Data to process —
--- --- ---
-- ==== Sys2Proof/Proofs/Power.lean ====
section
/-! Bring-up over a launch that is in the table (R80, R402, R415): its stage 8 discards the launch's run. -/
namespace Sys2Proof.Machine

/-! ## What the stages before stage 8 change -/

/-- Two states that differ in the registers of the edge, the log and the free values taken alone. -/
def State.SameButEdge (s t : State) : Prop := { t with dev := s.dev, log := s.log, free := s.free } = s

namespace State.SameButEdge

variable {s t u : State}

theorem eq (h : s.SameButEdge t) : { t with dev := s.dev, log := s.log, free := s.free } = s := h

theorem trans (h : s.SameButEdge t) (h' : t.SameButEdge u) : s.SameButEdge u :=
  ((congrArg (fun x : State => { x with dev := s.dev, log := s.log, free := s.free }) h'.eq :) :
    _ = { t with dev := s.dev, log := s.log, free := s.free }).trans h.eq

end State.SameButEdge

theorem trainHost_sameButEdge (s : State) : s.SameButEdge (trainHost s) := rfl

theorem trainLinks_sameButEdge (s : State) : s.SameButEdge (trainLinks s) := by
  refine State.SameButEdge.trans ?_ (trainHost_sameButEdge _)
  refine List.foldlRecOn (motive := s.SameButEdge) (List.range 12) _ rfl fun t ht k _ => ht.trans ?_
  split <;> rfl

theorem writeLog_sameButEdge (s : State) (x : Report) : s.SameButEdge (writeLog s x) := by
  unfold writeLog
  dsimp only
  split <;> rfl

theorem openLog_sameButEdge (first : Report) (measure : Bool) (s : State) : s.SameButEdge (openLog first measure s) := by
  unfold openLog reopenLog
  dsimp only
  split
  · exact (State.SameButEdge.trans (t := _) (by exact rfl) (writeLog_sameButEdge _ first)).trans rfl
  · rfl

theorem stageEffect_sameButEdge (first : Report) (measure : Bool) {k : Nat} (hk : k ≠ 8) (s : State) :
    s.SameButEdge (stageEffect first measure k s) := by
  unfold stageEffect
  split
  · split <;> rfl
  · rfl
  · exact trainLinks_sameButEdge s
  · exact openLog_sameButEdge first measure s
  · exact absurd rfl hk
  · rfl

/-! ## A launch whose run was cut -/

/-- The launch alone is in the table, a root without children and without replay protection; no engine, page work or warm slot is left. -/
structure CutRun (s : State) (lid : Nat) (l : Launch) : Prop where
  launches : s.launches = [(lid, l)]
  root : ∀ a b, l.origin ≠ .child a b
  childless : l.children = []
  unprotected : l.prot = false
  ops : s.ops = []
  warm : s.warm = []
  flip : s.fab.flip = none
  move : s.fab.move = none

theorem CutRun.of_sameButEdge {s t : State} {lid : Nat} {l : Launch} (h : CutRun s lid l) (ht : s.SameButEdge t) : CutRun t lid l where
  launches := (congrArg State.launches ht.eq :).trans h.launches
  root := h.root
  childless := h.childless
  unprotected := h.unprotected
  ops := (congrArg State.ops ht.eq :).trans h.ops
  warm := (congrArg State.warm ht.eq :).trans h.warm
  flip := (congrArg (·.fab.flip) ht.eq :).trans h.flip
  move := (congrArg (·.fab.move) ht.eq :).trans h.move

/-! ## Stage 8 (R80, R81, R415) -/

theorem stopEngines_of_no_ops {s : State} (h : s.ops = []) (gids : List Nat) (all : Bool) : stopEngines s gids all = s := by
  simp [stopEngines, haltEngines, dropEngines, h]

/-- Where no operation is in flight, discarding a launch's run takes its teams and leaves warm slots and page engines alone. -/
theorem discardRun_of_no_ops {s : State} (h : s.ops = []) (lid : Nat) :
    (discardRun s lid).teams = s.teams.filter (fun e => e.2.launch != lid) ∧ (discardRun s lid).warm = s.warm ∧
      (discardRun s lid).fab = s.fab := by
  have hstop : ∀ gs gids all, stopEngines (noteIssued s lid gs) gids all = noteIssued s lid gs := fun _ => stopEngines_of_no_ops h
  unfold discardRun
  dsimp only
  rw [hstop]
  exact ⟨rfl, rfl, rfl⟩

theorem runSome_of_none {f : State → Option State} {s : State} (h : f s = none) (n : Nat) : runSome f n s = s := by
  cases n with
  | zero => rfl
  | succ n => simp only [runSome, h]

theorem finishPageWork_of_idle {s : State} (hf : s.fab.flip = none) (hm : s.fab.move = none) : finishPageWork s = s := by
  have hcopy : migrationLineCopy s = none := by simp [migrationLineCopy, hm]
  have hcomplete : migrationComplete s = none := by simp [migrationComplete, hm]
  have hflip : biasFlipComplete s = none := by simp [biasFlipComplete, hf]
  simp [finishPageWork, runSome_of_none hcopy, runSome_of_none hcomplete, runSome_of_none hflip, hf]

section

variable {s : State} {lid : Nat} {l : Launch} (h : CutRun s lid l)
include h

theorem CutRun.launch? : s.launch? lid = some l := by simp [State.launch?, h.launches, SMap.entry?]

theorem CutRun.tree : s.tree lid = [lid] := by simp [State.tree, treeOf, h.launch?, h.childless]

theorem CutRun.roots : roots s = [(lid, l)] := by
  unfold Machine.roots
  rw [h.launches, List.filter_cons_of_pos]
  · rfl
  · split
    case h_1 a b ho => exact absurd ho (h.root a b)
    case h_2 => rfl

theorem CutRun.settleAtReset : (settleAtReset s lid).teams = s.teams.filter (fun e => e.2.launch != lid) ∧
    (settleAtReset s lid).warm = [] ∧ (settleAtReset s lid).fab.flip = none ∧ (settleAtReset s lid).fab.move = none := by
  obtain ⟨hteams, hwarm, hfab⟩ := discardRun_of_no_ops (s := foldFpstat s lid (groupsOf s lid)) h.ops lid
  have hmove := (congrArg Fabric.move hfab).trans h.move
  have hflip := (congrArg Fabric.flip hfab).trans h.flip
  simp only [Machine.settleAtReset, h.launch?, h.unprotected, Bool.false_and, Bool.false_eq_true, if_false, h.tree, List.foldl_cons, List.foldl_nil]
  split <;> exact ⟨hteams, hwarm.trans h.warm, hflip, hmove⟩

theorem CutRun.stage8_teams (first : Report) (measure : Bool) :
    (stageEffect first measure 8 s).teams = s.teams.filter (fun e => e.2.launch != lid) := by
  obtain ⟨hteams, hwarm, hflip, hmove⟩ := h.settleAtReset
  have hrestage : restageAll (Machine.settleAtReset s lid) = Machine.settleAtReset s lid := by simp [restageAll, hwarm]
  simp only [stageEffect, h.roots, List.foldl_cons, List.foldl_nil, finishPageWork_of_idle hflip hmove, hrestage, hteams]

end

/-! ## The stages in turn (R402) -/

/-- A bring-up that gets ready from stage k on has run that stage. -/
theorem stages_of_ready {first : Report} {measure : Bool} {n k : Nat} {s : State} (hk : k < 9)
    (hr : (stages first measure (n + 1) k s).dev.stage = 9) : stages first measure (n + 1) k s =
      stages first measure n (k + 1) (stageEffect first measure k (s.setDev { s.dev with stage := BitVec.ofNat 4 k })) := by
  rw [stages] at hr ⊢
  split at hr
  case isTrue hfails =>
    have hstage : BitVec.ofNat 4 k = 9 := hr
    exact absurd hstage (by interval_cases k <;> decide)
  case isFalse hpasses => rw [if_neg hpasses]

/-- A bring-up that gets ready leaves no team of a launch whose run was cut. -/
theorem CutRun.teams_of_ready {first : Report} {measure : Bool} {lid : Nat} {l : Launch} : ∀ {n k : Nat} {s : State}, k + n = 9 → k ≤ 8 →
    CutRun s lid l → (stages first measure (n + 1) k s).dev.stage = 9 →
      (stages first measure (n + 1) k s).teams = s.teams.filter fun e => e.2.launch != lid := by
  intro n
  induction n with
  | zero => intros; omega
  | succ n ih =>
    intro k s hn hk h hr
    have hset : s.SameButEdge (s.setDev { s.dev with stage := BitVec.ofNat 4 k }) := rfl
    have hrun := stages_of_ready (Nat.lt_succ_of_le hk) hr
    rw [hrun] at hr ⊢
    by_cases h8 : k = 8
    · subst h8
      obtain rfl : n = 0 := by omega
      refine Eq.trans ?_ ((h.of_sameButEdge hset).stage8_teams first measure)
      simp only [stages]
      split <;> rfl
    · have heff := hset.trans (stageEffect_sameButEdge first measure h8 _)
      refine (ih (by omega) (by omega) (h.of_sameButEdge heff) hr).trans ?_
      rw [show (stageEffect first measure k _).teams = s.teams from (congrArg State.teams heff.eq :)]

/-- POWER_ON that gets ready takes the teams of a launch whose run was cut. -/
theorem CutRun.powerOn_teams {s t : State} {lid : Nat} {l : Launch} (h : CutRun s lid l) (hp : s.dev.powered = false)
    (hx : exec .powerOn s = .next t) (hr : t.dev.stage = 9) : t.teams = s.teams.filter fun e => e.2.launch != lid := by
  have hstage : ∀ d n, (raiseCause d n).stage = d.stage := fun d n => by unfold raiseCause; split <;> rfl
  have hon : exec .powerOn s = .next (bringUp _ true _) := event_some (by rw [powerOn, hp]; rfl)
  cases hx.symm.trans hon
  exact CutRun.teams_of_ready (by rfl) (by decide) (h.of_sameButEdge rfl) ((hstage _ _).symm.trans hr)

/-! ## What `PowerCycles` asks of such a state -/

/-- `PowerCycles` (O60) asks that POWER_ON keep the teams of every state without power, whatever its launches. It therefore holds only of
a device that never gets ready over a launch whose run was cut; whether a stage of bring-up fails is opaque (log entry 17). -/
theorem powerOn_not_ready_of_powerCycles (ho : Obligations.PowerCycles) {s t : State} {lid : Nat} {l : Launch} (h : CutRun s lid l)
    (hp : s.dev.powered = false) (ht : ∃ e ∈ s.teams, e.2.launch = lid) (hx : exec .powerOn s = .next t) : t.dev.stage ≠ 9 := by
  intro hr
  obtain ⟨u, hu, -, hkept, -⟩ := (ho.1 s).1 hp
  cases hx.symm.trans hu
  obtain ⟨e, he, hlid⟩ := ht
  rw [← hkept, h.powerOn_teams hp hx hr, List.mem_filter] at he
  simp [hlid] at he

/-- A queue's launch that has run, and the state without power in which one team of it is left. -/
def ranLaunch : Launch := { record := 0, origin := .queue, queue := 0, seq := 0, ctx := 0, prio := 0, ran := true }

def leftoverTeam : State :=
  { State.reset with
    launches := [(1, ranLaunch)],
    teams := [(2, { launch := 1, index := 0, place := 0, logical := 0, spadSize := 0, nslots := 0, ntiles := 0 })] }

/-- The theorem's hypotheses on the state are met by `leftoverTeam`. -/
theorem leftoverTeam_cutRun : CutRun leftoverTeam 1 ranLaunch ∧ leftoverTeam.dev.powered = false ∧ ∃ e ∈ leftoverTeam.teams, e.2.launch = 1 :=
  ⟨⟨rfl, fun _ _ h => Origin.noConfusion h, rfl, rfl, rfl, rfl, rfl, rfl⟩, rfl, _, List.mem_singleton_self _, rfl⟩

end Sys2Proof.Machine
end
--- --- ---
Instructions for the task —
Lines wanted from the listing above: the line with "(hr : (stages" up to and including the line with "such a state -/". Please write them out exactly, adding nothing else.

Task solution —
    (hr : (stages first measure (n + 1) k s).dev.stage = 9) : stages first measure (n + 1) k s =
      stages first measure n (k + 1) (stageEffect first measure k (s.setDev { s.dev with stage := BitVec.ofNat 4 k })) := by
  rw [stages] at hr ⊢
  split at hr
  case isTrue hfails =>
    have hstage : BitVec.ofNat 4 k = 9 := hr
    exact absurd hstage (by interval_cases k <;> decide)
  case isFalse hpasses => rw [if_neg hpasses]

/-- A bring-up that gets ready leaves no team of a launch whose run was cut. -/
theorem CutRun.teams_of_ready {first : Report} {measure : Bool} {lid : Nat} {l : Launch} : ∀ {n k : Nat} {s : State}, k + n = 9 → k ≤ 8 →
    CutRun s lid l → (stages first measure (n + 1) k s).dev.stage = 9 →
      (stages first measure (n + 1) k s).teams = s.teams.filter fun e => e.2.launch != lid := by
  intro n
  induction n with
  | zero => intros; omega
  | succ n ih =>
    intro k s hn hk h hr
    have hset : s.SameButEdge (s.setDev { s.dev with stage := BitVec.ofNat 4 k }) := rfl
    have hrun := stages_of_ready (Nat.lt_succ_of_le hk) hr
    rw [hrun] at hr ⊢
    by_cases h8 : k = 8
    · subst h8
      obtain rfl : n = 0 := by omega
      refine Eq.trans ?_ ((h.of_sameButEdge hset).stage8_teams first measure)
      simp only [stages]
      split <;> rfl
    · have heff := hset.trans (stageEffect_sameButEdge first measure h8 _)
      refine (ih (by omega) (by omega) (h.of_sameButEdge heff) hr).trans ?_
      rw [show (stageEffect first measure k _).teams = s.teams from (congrArg State.teams heff.eq :)]

/-- POWER_ON that gets ready takes the teams of a launch whose run was cut. -/
theorem CutRun.powerOn_teams {s t : State} {lid : Nat} {l : Launch} (h : CutRun s lid l) (hp : s.dev.powered = false)
    (hx : exec .powerOn s = .next t) (hr : t.dev.stage = 9) : t.teams = s.teams.filter fun e => e.2.launch != lid := by
  have hstage : ∀ d n, (raiseCause d n).stage = d.stage := fun d n => by unfold raiseCause; split <;> rfl
  have hon : exec .powerOn s = .next (bringUp _ true _) := event_some (by rw [powerOn, hp]; rfl)
  cases hx.symm.trans hon
  exact CutRun.teams_of_ready (by rfl) (by decide) (h.of_sameButEdge rfl) ((hstage _ _).symm.trans hr)

/-! ## What `PowerCycles` asks of such a state -/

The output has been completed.